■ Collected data
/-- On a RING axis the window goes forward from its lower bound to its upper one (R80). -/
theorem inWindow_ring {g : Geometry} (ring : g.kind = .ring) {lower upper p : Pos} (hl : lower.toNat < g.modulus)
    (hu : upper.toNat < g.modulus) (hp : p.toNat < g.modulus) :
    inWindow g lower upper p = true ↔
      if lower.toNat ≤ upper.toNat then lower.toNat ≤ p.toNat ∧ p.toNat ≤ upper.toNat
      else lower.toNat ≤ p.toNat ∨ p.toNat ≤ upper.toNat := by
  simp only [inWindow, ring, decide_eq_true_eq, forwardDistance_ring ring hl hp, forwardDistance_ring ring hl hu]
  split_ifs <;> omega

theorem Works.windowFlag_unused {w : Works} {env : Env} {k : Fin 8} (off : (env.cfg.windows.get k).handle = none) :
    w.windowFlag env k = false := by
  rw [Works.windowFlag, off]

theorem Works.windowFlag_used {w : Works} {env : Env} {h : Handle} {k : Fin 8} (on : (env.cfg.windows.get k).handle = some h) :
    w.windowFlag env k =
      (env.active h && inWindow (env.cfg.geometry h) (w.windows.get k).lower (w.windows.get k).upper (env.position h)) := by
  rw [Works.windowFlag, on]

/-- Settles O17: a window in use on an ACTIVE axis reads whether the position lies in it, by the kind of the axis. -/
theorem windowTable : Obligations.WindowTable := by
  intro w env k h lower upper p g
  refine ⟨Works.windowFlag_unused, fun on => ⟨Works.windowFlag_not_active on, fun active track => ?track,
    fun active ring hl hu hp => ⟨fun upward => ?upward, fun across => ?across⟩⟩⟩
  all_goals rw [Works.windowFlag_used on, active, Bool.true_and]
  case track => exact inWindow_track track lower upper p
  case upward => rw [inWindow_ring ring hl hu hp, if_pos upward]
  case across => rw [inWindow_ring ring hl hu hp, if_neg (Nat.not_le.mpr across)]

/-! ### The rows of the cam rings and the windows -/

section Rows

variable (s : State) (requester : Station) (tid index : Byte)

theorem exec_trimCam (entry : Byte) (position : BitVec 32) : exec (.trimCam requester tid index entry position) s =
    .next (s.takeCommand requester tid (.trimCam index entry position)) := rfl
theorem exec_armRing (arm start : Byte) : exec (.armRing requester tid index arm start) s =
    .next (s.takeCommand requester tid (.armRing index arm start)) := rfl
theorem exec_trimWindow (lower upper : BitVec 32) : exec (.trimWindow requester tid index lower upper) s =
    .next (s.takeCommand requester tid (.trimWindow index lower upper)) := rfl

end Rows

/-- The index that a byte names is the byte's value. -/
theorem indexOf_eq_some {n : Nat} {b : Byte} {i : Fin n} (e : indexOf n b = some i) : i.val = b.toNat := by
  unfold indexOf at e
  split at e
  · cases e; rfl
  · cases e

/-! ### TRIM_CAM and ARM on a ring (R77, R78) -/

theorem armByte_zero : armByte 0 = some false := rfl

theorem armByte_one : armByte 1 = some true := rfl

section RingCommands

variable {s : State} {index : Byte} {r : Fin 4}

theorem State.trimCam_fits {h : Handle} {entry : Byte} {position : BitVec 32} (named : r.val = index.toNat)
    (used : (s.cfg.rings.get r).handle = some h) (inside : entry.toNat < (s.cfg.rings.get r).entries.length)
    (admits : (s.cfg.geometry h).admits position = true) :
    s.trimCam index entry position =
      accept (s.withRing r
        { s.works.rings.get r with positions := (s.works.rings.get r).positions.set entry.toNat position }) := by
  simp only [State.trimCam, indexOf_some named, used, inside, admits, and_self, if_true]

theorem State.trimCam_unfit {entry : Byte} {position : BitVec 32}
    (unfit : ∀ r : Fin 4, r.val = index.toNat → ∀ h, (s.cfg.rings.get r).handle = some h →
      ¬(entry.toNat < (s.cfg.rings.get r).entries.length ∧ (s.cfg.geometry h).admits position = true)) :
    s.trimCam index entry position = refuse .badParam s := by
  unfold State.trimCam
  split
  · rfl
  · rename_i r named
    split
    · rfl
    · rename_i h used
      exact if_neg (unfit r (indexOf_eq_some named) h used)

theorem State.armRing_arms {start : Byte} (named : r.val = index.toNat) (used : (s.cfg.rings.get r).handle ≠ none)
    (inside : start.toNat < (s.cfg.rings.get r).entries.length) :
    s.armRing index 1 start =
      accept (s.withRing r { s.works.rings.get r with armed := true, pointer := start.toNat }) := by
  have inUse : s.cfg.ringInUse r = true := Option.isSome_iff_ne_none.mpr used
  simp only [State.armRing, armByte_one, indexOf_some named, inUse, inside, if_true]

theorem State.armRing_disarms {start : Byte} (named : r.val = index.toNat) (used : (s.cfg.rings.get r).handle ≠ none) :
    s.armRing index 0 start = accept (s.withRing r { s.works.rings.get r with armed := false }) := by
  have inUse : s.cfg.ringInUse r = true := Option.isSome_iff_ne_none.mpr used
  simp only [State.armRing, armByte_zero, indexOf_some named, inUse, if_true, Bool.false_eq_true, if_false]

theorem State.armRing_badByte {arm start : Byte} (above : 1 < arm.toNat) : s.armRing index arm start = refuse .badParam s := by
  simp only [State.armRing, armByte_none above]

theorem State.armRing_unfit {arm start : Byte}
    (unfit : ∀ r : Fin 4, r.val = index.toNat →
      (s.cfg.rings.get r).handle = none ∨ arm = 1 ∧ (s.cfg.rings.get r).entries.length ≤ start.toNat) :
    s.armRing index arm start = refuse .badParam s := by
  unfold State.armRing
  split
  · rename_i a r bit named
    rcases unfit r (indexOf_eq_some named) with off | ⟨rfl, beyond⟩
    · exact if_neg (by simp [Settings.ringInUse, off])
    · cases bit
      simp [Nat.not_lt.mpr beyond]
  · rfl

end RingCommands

■ PROBLEM TO SOLVE
Return only the part of the records above that opens with the line containing "rw [Works.windowFlag, on]" and closes with the line containing "intro w env k h lower upper p g", ends included.

■ SOLVED PROBLEM
  rw [Works.windowFlag, on]

/-- Settles O17: a window in use on an ACTIVE axis reads whether the position lies in it, by the kind of the axis. -/
theorem windowTable : Obligations.WindowTable := by
  intro w env k h lower upper p g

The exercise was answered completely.